The answer is yes, it blossoms into bordism classes of framed immersions of codimension $r$. That is to say, the pointed stable homotopy group $$\lim_{n\to\infty}[\Sigma^n M_+, S^{n+r}]\cong [M_+,\Omega^\infty \Sigma^\infty S^r] $$ is in one-to-one correspondence with the bordism classes of framed immersions $N\looparrowright M$ of codimension $r$, at least when $r\geq 1$. (Here the $+$ denotes one-point compactification, which means adding a disjoint base-point since $M$ is already compact.) This is sometimes called the Pontrjagin-Thom-Wells theorem, the gereralisation being due to Robert Wells (Cobordism Groups of Immersions, Topology 5 (1966)). The same is also true for connected Thom spaces $T\xi$ other than $S^r$, giving bordism of immersions with other structures on their normal bundles, eg orientations.
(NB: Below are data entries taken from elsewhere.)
-- ==== Sys2Proof/Certificates/Slice0/Obligations.lean ====
section
/-! DEFINITION. The statements for the provers, in the order of the spec's chapters. Each docstring names the rules
it formalises; a clause that rests on a choice of the model names the log entry. -/

open Sys2Proof Sys2Proof.Machine

/-! ### The queue -/

/-- A step takes the command at the front of the queue and runs it on the node with the queue's rest. -/
def Obligations.StepRunsTheFrontCommand : Prop :=
  ∀ (c : Instr) (rest : List Instr) (s : State),
    Machine.step { s with pending := c :: rest } = exec c { s with pending := rest }

/-- Every command, in every state, answers a next state, and touches nothing of the queue (log 1). -/
def Obligations.EveryCommandCompletes : Prop :=
  ∀ (c : Instr) (s : State), ∃ t, exec c s = .next t ∧ t.pending = s.pending

/-- With nothing waiting a step is one millisecond (the model's choice, log 2): nothing happens while the reset
line is asserted, and loading goes on and ends after at most 50 ms (R177, log 12). On a running node every timer and
age counts one, to its ceiling, and where nothing falls due nothing else happens. What reaches its mark is taken by the
meaning of its command, in the order of log 3: the settle timer, the arm record, a stale demand, silent owners, lost
peers, a grab, the lease, the slot write and the configuration write, the STATE interval, and last the update; a dial
value 100 ms old is marked stale on the way (R25, R41, R95, R98, R99, R109, R112, R149, R158, R164, R174, R180; log 24).
An arm record in its last millisecond expires with cue result EXPIRED. -/
def Obligations.IdleStepIsAMillisecond : Prop :=
  ∀ s : State, s.pending = [] →
    (s.startup.phase = .asserted → Machine.step s = .next s) ∧
    (∀ n, s.startup.phase = .loading n → n < 49 →
      Machine.step s = .next { s with startup.phase := .loading (n + 1) }) ∧
    (∀ n, s.startup.phase = .loading n → 49 ≤ n → Machine.step s = exec .loadingEnd s) ∧
    (s.startup.phase = .running → NothingDue s → Machine.step s = .next (oneMsLater s)) ∧
    (s.startup.phase = .running → PeersLawful s →
      let first : List Instr := [.settleTimerExpiry, .armExpiry, .demandStale]
      let peers : List Instr := (List.range 32).map fun k => .peerLost (BitVec.ofNat 5 k)
      let last : List Instr := [.channelRelease .demand, .channelRelease .dial] ++ peers ++
        [.grab, .leaseExpiry, .saveSlotWriteEnd, .configWriteEnd, .stateInterval, .update]
      let t := first.foldl takeWhenDue (oneMsLater s)
      let dial := t.live.dial.map fun r => { r with stale := r.stale || decide (100 ≤ r.age) }
      Machine.step s = .next (last.foldl takeWhenDue { t with live := { t.live with dial } })) ∧
    (∀ a, s.startup.phase = .running → RecordsFit s → s.control.arm = some a → 29999 ≤ a.age →
      ∃ t, Machine.step s = .next t ∧ t.control.arm = none ∧ t.control.cueResult = .expired)

/-! ### Reset, loading and configuration (chapter 11) -/

/-- RESET: every block takes its after-reset value; the nonvolatile store and the stop pin stand as they were
(R21, R73, R95, R111, R131, R145, R155, R158, R164, R171, R177, R179). RESET_RELEASE then samples the straps and starts
loading, and changes nothing else (R178). -/
def Obligations.ResetRestoresEveryBlock : Prop :=
  ∀ s : State,
    (∀ (address : Addr) (setup : Bool), s.startup.phase = .asserted →
      exec (.resetRelease address setup) s =
        .next { s with startup.phase := .loading 0, startup.address := address,
                       startup.setupStrap := setup }) ∧
    ∃ t, exec .reset s = .next t ∧
    t.nonvolatile = s.nonvolatile ∧ t.stopInput = s.stopInput ∧ t.pending = s.pending ∧
    t.startup.phase = .asserted ∧ t.startup.config = none ∧ t.startup.write = none ∧
    (∀ f : ConfigField, t.startup.staged[f] = none) ∧
    t.control.run = none ∧ t.control.arm = none ∧ t.control.stack = [] ∧
    t.control.cueResult = .noResult ∧ t.control.haltCause = none ∧ t.control.holdCause = none ∧
    t.control.settle = none ∧
    t.pace = { ownNeed := 1024, veff := none, dialPace := 1024, target := 0, applied := 0,
               lastNeedSent := none, interval := none, counted := [] } ∧
    t.live.velocity = 0 ∧ t.live.deflection = 0 ∧ t.live.remainder = 0 ∧ t.live.recentre = true ∧
    t.live.grabTimer = none ∧
    t.blend.timer = none ∧ t.blend.live = none ∧ t.blend.history = none ∧ t.blend.trim = 0 ∧
    t.blend.weight = 0 ∧ t.blend.weightTarget = 0 ∧ t.blend.limited = false ∧
    t.drive = { seq := 0, exchange := none, answer := none, lastFeedback := none, missed := 0,
                following := 0, captured := false, enable := false, faultCause := none,
                permanent := false, clashAge := none, linkIntact := false, linkAwaited := false,
                sent := none } ∧
    t.peers = [] ∧ t.marks.edit = none ∧ t.marks.save = none ∧
    t.bus = { haltSlot := none, paceSlot := none, stateSlot := none, replies := [], echoErrors := 0,
              inHand := none, stateTimer := none, line := .silent }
The idea of the correspondence is as follows. Given a map $$(M\times \mathbb{R}^n)_ + \simeq \Sigma^n M_{+} \to \Sigma^n T\xi = T(\xi\oplus \varepsilon^n)$$ we can make it transverse to the zero section in $\xi\oplus\varepsilon^n$, and therefore obtain a codimension $r+n$ embedding in $M\times\mathbb{R}^n$ with $n$ independent normal vector fields. By performing an isotopy we can make these normal vector fields point parallel to the $\mathbb{R}^n$ directions, and thus obtain an embedding which projects down to a codimension $r$ immersion in $M$ (this is the content of the Compression Theorem of Rourke and Sanderson). To go the other way, start with an immersion $N\looparrowright M$ whose normal bundle is classified by a map $\nu\to\xi$ and compose with the embedding $M\times\{0\}\hookrightarrow M\times\mathbb{R}^n$. If $n$ is sufficiently large then this will be regularly homotopic to an embedding whose normal bundle is classified by $\nu\oplus\varepsilon^n\to \xi\oplus\varepsilon^n$. Now take the collapse map of this.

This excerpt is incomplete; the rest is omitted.